* Exercise aim *
Return every line below in which "those" appears.

* Dataset *

-- ==== Sys2Proof/Machine/Contracts.lean ====
section
/-! DEFINITION. The frame-level functions, the document's own contracts, written from their recursive
definitions and not from the step machines (spec/40_bit_stuffer.md R100, spec/41_bit_destuffer.md R120,
spec/42_char_stuffer.md R140, spec/43_char_destuffer.md R160), and the frame formats
(spec/30_encoding.md R83, R84). The two descriptions must agree (spec/00_scope.md R8).

The character functions have `FLAG != ESC` as a premise (R190, spec/93_implementation_defined.md U1). Here they
are total over `CharCfg`; their values at `FLAG == ESC` are the model's (DESIGN CHOICE, unsafe, log 22), and the
machine refuses such a configuration (log 6). -/

namespace Sys2Proof.Machine

/-- `go(x, c)` of R100: the rest of the stuffed form, `c` ones having been copied since the last zero. -/
def stuffBitsFrom : BitSequence → Nat → BitSequence
  | [], _ => []
  | b :: rest, c =>
    if b = 0#1 then 0 :: stuffBitsFrom rest 0
    else if c + 1 < 5 then 1 :: stuffBitsFrom rest (c + 1)
    else 1 :: 0 :: stuffBitsFrom rest 0

/-- `bitStuff(x)` (R100). -/
def bitStuff (x : BitSequence) : BitSequence := stuffBitsFrom x 0

/-- `go(y, c, i, acc)` of R120. -/
def destuffBitsFrom : BitSequence → Nat → Nat → BitSequence → Result Bit
  | [], c, i, acc => if c < 5 then .ok acc else .fail .malformedFrame i
  | b :: rest, c, i, acc =>
    if c < 5 then
      if b = 0#1 then destuffBitsFrom rest 0 (i + 1) (acc ++ [0])
      else destuffBitsFrom rest (c + 1) (i + 1) (acc ++ [1])
    else if b = 0#1 then destuffBitsFrom rest 0 (i + 1) acc
    else .fail .protocolViolation i

/-- `bitDestuff(y)` (R120). -/
def bitDestuff (y : BitSequence) : Result Bit := destuffBitsFrom y 0 0 []

/-- `esc(x)` of R140. Its values at `FLAG == ESC` are the model's (DESIGN CHOICE, log 22). -/
def escapeBytes (c : CharCfg) : ByteSequence → ByteSequence
  | [] => []
  | b :: rest => if b = c.flag ∨ b = c.esc then c.esc :: b :: escapeBytes c rest else b :: escapeBytes c rest

/-- `charStuff(x)` (R140), for `FLAG != ESC`. At `FLAG == ESC`, which the spec refuses (U1), the same equations are
read on: those values are the model's (DESIGN CHOICE, log 22). -/
def charStuff (c : CharCfg) (x : ByteSequence) : ByteSequence := [c.flag] ++ escapeBytes c x ++ [c.flag]

/-- `scan(s, i, acc)` of R160, `n` being the length of the whole frame; the clauses in the order written. At
`FLAG == ESC` the test for ESC comes first, which is the model's choice (DESIGN CHOICE, log 22). -/
def scanInterior (c : CharCfg) (n : Nat) : ByteSequence → Nat → ByteSequence → Result Byte
  | [], _, acc => .ok acc
  | [a], i, acc =>
    if a = c.esc then .fail .malformedFrame n
    else if a = c.flag then .fail .protocolViolation i
    else .ok (acc ++ [a])
  | a :: b :: rest, i, acc =>
    if a = c.esc then scanInterior c n rest (i + 2) (acc ++ [b])
    else if a = c.flag then .fail .protocolViolation i
    else scanInterior c n (b :: rest) (i + 1) (acc ++ [a])

/-- The interior of a frame, `s[1..|s|-1)` (spec/00_scope.md, glossary). -/
def interior (s : ByteSequence) : ByteSequence := (s.drop 1).dropLast

/-- `charDestuff(s)` (R160), for `FLAG != ESC`: the checks in the document's order. At `FLAG == ESC`, which the spec
refuses (U1), the same equations are read on: those values are the model's (DESIGN CHOICE, log 22). -/
def charDestuff (c : CharCfg) (s : ByteSequence) : Result Byte :=
  if s = [] then .fail .malformedFrame 0
  else if s.head? ≠ some c.flag then .fail .malformedFrame 0
  else if s.length = 1 then .fail .malformedFrame 1
  else if s.getLast? ≠ some c.flag then .fail .malformedFrame s.length
  else scanInterior c s.length (interior s) 1 []

/-- A bit-oriented frame as the caller builds it around BS's output (R84). -/
def bitFrame (x : BitSequence) : BitSequence := Config.BITFLAG ++ bitStuff x ++ Config.BITFLAG

/-- No unescaped FLAG or ESC: read from its first byte, every FLAG and every ESC of the sequence is an ESC
that introduces an escape pair or the second byte of such a pair (spec/44_laws.md R194). Meant for
`FLAG != ESC` (log 22). -/
def noUnescaped (c : CharCfg) : ByteSequence → Bool
  | [] => true
  | [a] => a != c.flag && a != c.esc
  | a :: b :: rest => if a = c.esc then noUnescaped c rest else a != c.flag && noUnescaped c (b :: rest)

/-- One item of an interior as it is read: a byte copied as it stands, or an escape pair
(spec/43_char_destuffer.md R160). -/
inductive Item where
  /-- A byte that is neither FLAG nor ESC. -/
  | plain (b : Byte)
  /-- ESC and the byte after it. -/
  | pair (b : Byte)
  deriving DecidableEq, Repr

/-- The bytes of an item. -/
def Item.bytes (c : CharCfg) : Item → ByteSequence
  | .plain b => [b]
  | .pair b => [c.esc, b]

/-- The payload byte of an item. -/
def Item.payload : Item → Byte
  | .plain b => b
  | .pair b => b

/-- A plain item is neither FLAG nor ESC; a pair may hold any byte (R170). -/
def Item.legal (c : CharCfg) : Item → Bool
  | .plain b => b != c.flag && b != c.esc
  | .pair _ => true

/-- The bytes of a list of items. -/
def itemBytes (c : CharCfg) (its : List Item) : ByteSequence := its.flatMap (Item.bytes c)

end Sys2Proof.Machine
end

* Response to the task *
read on: those values are the model's (DESIGN CHOICE, log 22). -/
refuses (U1), the same equations are read on: those values are the model's (DESIGN CHOICE, log 22). -/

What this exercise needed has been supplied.